The testimony in the instant case established that Newell, as the owner of Jakeman and For All You Girls, wished to donate his horses to CANTER. Both individuals who worked for CANTER testified that Burneson did not have permission to pick up Jakeman or For All You Girls from Thistledown, which is in Cuyahoga County. Furthermore, one of Newell’s employees testified that she saw Burneson leading For All You Girls to a trailer off of Thistledown’s premises. Campbell testified that she boarded For All You Girls and an all brown bay gelding at her farm at Burneson’s request.*fn5 Thus, in viewing the evidence in the light most favorable to the prosecution, we find sufficient evidence to support that the theft of Jakeman and For All You Girls occurred in Cuyahoga County.
Accordingly, the first assignment of error is overruled.
Burneson further argues that the State failed to present any evidence to support that the value of the horses was between $5,000 and $100,000, making the theft a fourth-degree felony.
Burneson was convicted of theft pursuant to R.C. 2913.02, which provides that:
“(A)(1) No person, with purpose to deprive the owner of property * * *, shall knowingly obtain or exert control over * * * the property * * * [w]ithout the consent of the owner or person authorized to give consent.
“* * *
“(B)(2) Except as otherwise provided in this division or division (B)(3), (4), (5), (6), (7), or (8) of this section, a violation of this section is petty theft, a misdemeanor of the first degree. If the value of the property or services stolen is five hundred dollars or more and is less than five thousand dollars * * *, a violation of this section is theft, a felony of the fifth degree. If the value of the property or services stolen is five thousand dollars or more and is less than one hundred thousand dollars, a violation of this section is grand theft, a felony of the fourth degree.* * *”

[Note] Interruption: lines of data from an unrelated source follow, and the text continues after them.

-- ==== Sys2Proof/Machine/Lynx.lean ====
section
/-! DEFINITION. LYNX, the time-interval and frequency unit (chapter 11). -/
namespace Sys2Proof.Machine

def evLynxDone : Nat := 0x241
def evLynxLevel : Nat := 0x242
def evLynxOvf : Nat := 0x243
def evLynxCalFail : Nat := 0x244
def lynxCode (n : Fin 8) (c : Nat) (d : Dev) : Dev := d.put (F.LYNX_n_STATUS_LAST_CODE n) c
def Dev.setLynx (d : Dev) (n : Fin 8) (x : LynxIn) : Dev := { d with lynx := d.lynx.set n.val x }
def lynxInputs : List (Fin 8) := [0, 1, 2, 3, 4, 5, 6, 7]

def lynxMode (d : Dev) (n : Fin 8) : Nat := d.cfg (F.LYNX_n_CFG_MODE n)
def lynxSrc (d : Dev) (n : Fin 8) : Nat := d.cfg (F.LYNX_n_CFG_SRC n)
/-- The input that input n slaves under INTERVAL, and the master of a slaved input (R288). -/
def slaveOf (d : Dev) (n : Fin 8) : Option (Fin 8) := if n.val % 2 = 0 && lynxMode d n = 1 then some (n + 1) else none
def masterOf (d : Dev) (n : Fin 8) : Option (Fin 8) :=
  if n.val % 2 = 1 && lynxMode d (n - 1) = 1 && d.unitState (.lynx (n - 1)) ≠ stOff then some (n - 1) else none
def lynxInternal (src : Nat) : Bool := src = 0x18 || src = 0x19
def nowTick (d : Dev) : Nat := d.stag.now.toNat / 2 ^ 32

/-! ### Timebase state (R296) -/

def tbUnref (d : Dev) : Bool := d.get F.STAG_STATUS_TB_SRC = 3 || !d.flag F.STAG_STATUS_TB_LOCK

/-- An open measurement takes the timebase's state at a tick that it spans. -/
def markIn (d : Dev) (x : LynxIn) : LynxIn :=
  if x.measuring && x.start ≤ nowTick d then
    { x with unref := x.unref || tbUnref d, slew := x.slew || d.flag F.STAG_STATUS_SLEWING }
  else x

/-- A step of the timebase, already counted in STAG (R106, R108, R296): measurements keep their elapsed ticks. -/
def lynxStep (size : Int) (d : Dev) : Dev :=
  let before : Int := ((d.stag.now.toNat : Int) - size) / 2 ^ 32
  let moved (t : Nat) : Nat := if t = 0 then 0 else ((t : Int) + nowTick d - before).toNat
  let f (x : LynxIn) : LynxIn :=
    { x with stepMark := true, steps := x.steps + size, stepIn := x.stepIn || (x.measuring && decide ((x.start : Int) < before))
             start := moved x.start, lastStamp := x.lastStamp.map (· + size) }
  { d with lynx := d.lynx.map f, ext := { d.ext with start := moved d.ext.start, lastStamp := d.ext.lastStamp.map (· + size) } }

/-! ### The queue (R292, R293, R295) -/

def lynxWord1 (seq src kind : Nat) (ovf gap step slew unref edge : Bool) (frac : Nat) : Word64 :=
  BitVec.ofNat 64 (seq % 2 ^ 16 * 2 ^ 48 + src * 2 ^ 40 + kind * 2 ^ 38 + ovf.toNat * 2 ^ 37 + gap.toNat * 2 ^ 36
    + step.toNat * 2 ^ 35 + slew.toNat * 2 ^ 34 + unref.toNat * 2 ^ 33 + edge.toNat * 2 ^ 32 + frac % 2 ^ 32)

/-- An entry is lost. -/
def lynxLose (n : Fin 8) (k : Nat) (full : Bool) (d : Dev) : Dev :=
  let x := d.lynx.get n
  let d := (d.setLynx n { x with gap := true, lostNotified := x.lostNotified || full }).count (R.LYNX_n_LOST n) k
  if full && !x.lostNotified then (lynxCode n 0x0902 d).post .t evLynxOvf n.val 0 else d

/-- Queue entries together, or discard them together; GAP goes on the first. -/
def lynxPush (n : Fin 8) (es : List (Bool → Word64 × Word64)) (d : Dev) : Dev :=
  let x := d.lynx.get n
  if 4096 < x.queue.length + es.length then lynxLose n es.length true d
  else
    let ws := es.zipIdx.map fun (f, i) => f (x.gap && i == 0)
    let q := x.queue ++ ws
    let wm := d.cfg (F.LYNX_n_WM_LEVEL n)
    let d := (d.setLynx n { x with queue := q, gap := false }).put (F.LYNX_n_LEVEL_LEVEL n) q.length
    if wm ≠ 0 && x.queue.length < wm && wm ≤ q.length then d.post .t evLynxLevel n.val q.length else d

/-- Pop the oldest entry; an empty queue gives zeros (R294). -/
def lynxPop (n : Fin 8) (d : Dev) : Dev × Word64 × Word64 :=
  let x := d.lynx.get n
  match x.queue with
  | [] => (d, 0, 0)
  | (a, b) :: q => ((d.setLynx n { x with queue := q }).put (F.LYNX_n_LEVEL_LEVEL n) q.length, a, b)

/-! ### Measurements (R285 to R291) -/

def bothReady (x : LynxIn) : Bool := (x.ip.get 0).ready && (x.ip.get 1).ready
def lynxActive (d : Dev) (n : Fin 8) : Fin 2 := if d.flag (F.LYNX_n_STATUS_ACTIVE_IP n) then 1 else 0

/-- The inputs that a series on input n uses, and those of them that have interpolators to calibrate (R281). -/
def lynxUses (d : Dev) (n : Fin 8) : List (Fin 8) := n :: (slaveOf d n).toList
def lynxLands (d : Dev) (n : Fin 8) : List (Fin 8) := (lynxUses d n).filter fun m => !lynxInternal (lynxSrc d m)

/-- CALIB of the inputs of a series. -/
def showCalib (n : Fin 8) (d : Dev) : Dev :=
  (lynxLands d n).foldl (fun d (m : Fin 8) => d.putB (F.LYNX_n_STATUS_CALIB m) (!bothReady (d.lynx.get m))) d

/-- A measurement begins at tick edge `at'`; the prescalers count anew (R282), but for the epochs of STAMP. -/
def lynxBegin (n : Fin 8) (at' : Nat) (d : Dev) : Dev :=
  let clear (x : LynxIn) : LynxIn := { x with edges := if lynxMode d n = 0 then x.edges else 0 }
  let d := match slaveOf d n with | some m => d.setLynx m (clear (d.lynx.get m)) | none => d
  let x := { clear (d.lynx.get n) with measuring := true, start := at', first := none, last := none, stamps := 0, stepIn := false
                                       unref := false, slew := false }
  (d.setLynx n (markIn d x)).putB (F.LYNX_n_STATUS_WAIT_STOP n) false

/-- A measurement ends at tick edge `at'`: the other interpolators take over, those that measured calibrate; the next measurement begins
there, or when the calibrations are there (R285). -/
def lynxExchange (n : Fin 8) (at' : Nat) (d : Dev) : Dev :=
  let ready := (lynxLands d n).all fun m => ((d.lynx.get m).ip.get (1 - lynxActive d m)).ready
  let swap (d : Dev) (m : Fin 8) : Dev :=
    let a := lynxActive d m
    let x := d.lynx.get m
    (d.setLynx m { x with ip := x.ip.set a.val { x.ip.get a with ready := false } }).putB (F.LYNX_n_STATUS_ACTIVE_IP m) (a = 0)
  let d := (lynxLands d n).foldl swap (d.setLynx n { d.lynx.get n with measuring := false })
  let d := showCalib n (d.putB (F.LYNX_n_STATUS_WAIT_STOP n) false)
  if ready then lynxBegin n at' d else d

def lynxOff (n : Fin 8) (d : Dev) : Dev :=
  let d := d.setLynx n { d.lynx.get n with measuring := false }
  let d := (lynxUses d n).foldl (fun d m => d.putB (F.LYNX_n_STATUS_CALIB m) false) d
  (d.setUnit (.lynx n) stOff).putB (F.LYNX_n_STATUS_WAIT_STOP n) false

/-- A measurement of INTERVAL or FREQ is complete at tick edge `at'` (R291). -/
def lynxComplete (n : Fin 8) (at' : Nat) (d : Dev) : Dev :=
  let m := (d.rd (R.LYNX_n_MEAS n)).toNat + 1
  let d := d.wr (R.LYNX_n_MEAS n) (BitVec.ofNat 32 m)
  let rep := (d.ef (R.LYNX_n_REPEAT n)).toNat
  if rep ≠ 0 && rep ≤ m then (lynxOff n d).post .t evLynxDone n.val m
  else if d.unitState (.lynx n) = stDraining then lynxOff n d
  else lynxExchange n at' d

/-- LYNX_START (R286): both interpolators calibrate; a source of FOX's decisions needs none (R281). -/
def lynxStart (n : Fin 8) (d : Dev) : Dev :=
  if d.unitState (.lynx n) ≠ stOff then lynxCode n 0x0903 d
  else
    let d := takeLatched d (.lynx n)
    if !d.cfgB (F.LYNX_n_CFG_EN n) || (masterOf d n).isSome then d
    else
      let fresh (d : Dev) (m : Fin 8) : Dev :=
        let x := d.lynx.get m
        (d.setLynx m { queue := x.queue, gap := x.gap, lostNotified := x.lostNotified, stepMark := x.stepMark }).putB
          (F.LYNX_n_STATUS_ACTIVE_IP m) false
      let d := match slaveOf d n with | some m => takeLatched (if d.unitState (.lynx m) = stOff then d else lynxOff m d) (.lynx m) | none => d
      let d := (((lynxUses d n).foldl fresh d).setUnit (.lynx n) stOn).wr (R.LYNX_n_MEAS n) 0
      if (lynxLands d n).isEmpty then lynxBegin n (nowTick d + 1) d else showCalib n d

/-- The EXTTRIG stamper begins an epoch (R298). -/
def ExtStamper.begin (x : ExtStamper) (at' : Nat) : ExtStamper := { x with measuring := true, start := at' }

/-- The EXTTRIG stamper at tick `t`: its interpolators exchange at the end of an epoch of 2^16 ticks, like an input's (R285, R298). -/
def ExtStamper.tick (x : ExtStamper) (t : Nat) : ExtStamper :=
  if x.measuring && x.start + 2 ^ 16 ≤ t then
    let y := { x with measuring := false, active := 1 - x.active, ip := x.ip.set x.active.val { x.ip.get x.active with ready := false } }
    if (y.ip.get y.active).ready then y.begin (x.start + 2 ^ 16) else y
  else x

/-- A calibration's gain and zero stand in an interpolator. -/
def setIp (v : Vector Interp 2) (ip : Fin 2) (g z : Int) : Vector Interp 2 := v.set ip.val ⟨g, z, true⟩

/-- A calibration of the EXTTRIG stamper ends. -/
def extCalDone (ip : Fin 2) (g z : Int) (ok : Bool) (d : Dev) : Dev :=
  let x := d.ext
  if !srcEnabled d 1 || (x.ip.get ip).ready || 4 ≤ x.fails then d
  else if ok then
    let x := { x with ip := setIp x.ip ip g z, fails := 0 }
    let may := if x.start = 0 then (x.ip.get 0).ready && (x.ip.get 1).ready else (x.ip.get x.active).ready
    { d with ext := if !x.measuring && may then x.begin (nowTick d + 1) else x }
  else { d with ext := { x with fails := x.fails + 1, measuring := x.measuring && x.fails + 1 < 4 } }.post .t evLynxCalFail 8 (encodeSigned 64 g)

R.C. 2913.61(D) provides the following criteria to “value” stolen property:
“(3) The value of any real or personal property that is not covered under division (D)(1) or (2) of this section, and the value of services, is the fair market value of the property or services. As used in this section, ‘fair market value’ is the money consideration that a buyer would give and a seller would accept for property or services, assuming that the buyer is willing to buy and the seller is willing to sell, that both are fully informed as to all facts material to the transaction, and that neither is under any compulsion to act.”
In reviewing the record, we find that the State failed to produce sufficient evidence to prove that the horses were valued between $5,000 and $100,000. Newell, the owner of the horses, testified that he did not know how to put a value on a “retired” horse. He also testified that the horses had “no nominal value” because they were retired. However, there was evidence that Burneson sold an all brown bay gelding (Jakeman) and For All You Girls to Andio for $500. Andio picked up the horses from Campbell’s farm and gave $500 to Campbell. Burneson and Queen then obtained the $500 payment from Campbell.
The State failed to present evidence as to good faith offers a purchaser would make for the horses or to present expert testimony as to the value of the horses. Thus, based on the State’s evidence, we cannot say that sufficient evidence was presented to convict Burneson of theft of property valued between $5,000 and $100,000.
Because the State failed to meet its burden of establishing the horses’ value necessary for sentencing as a fourth-degree felony theft offense, the second assignment of error is sustained. However, this error does not mandate the reversal of Burneson’s conviction. It warrants a reduction only in the degree of the offense. The value was established at $500, making the theft a fifth-degree felony. Thus, we modify his conviction and vacate his sentence and remand for resentencing as a fifth-degree felony.*fn6 See State v. Holloman (Sept. 14, 2001), Hamilton App. No. C-000866.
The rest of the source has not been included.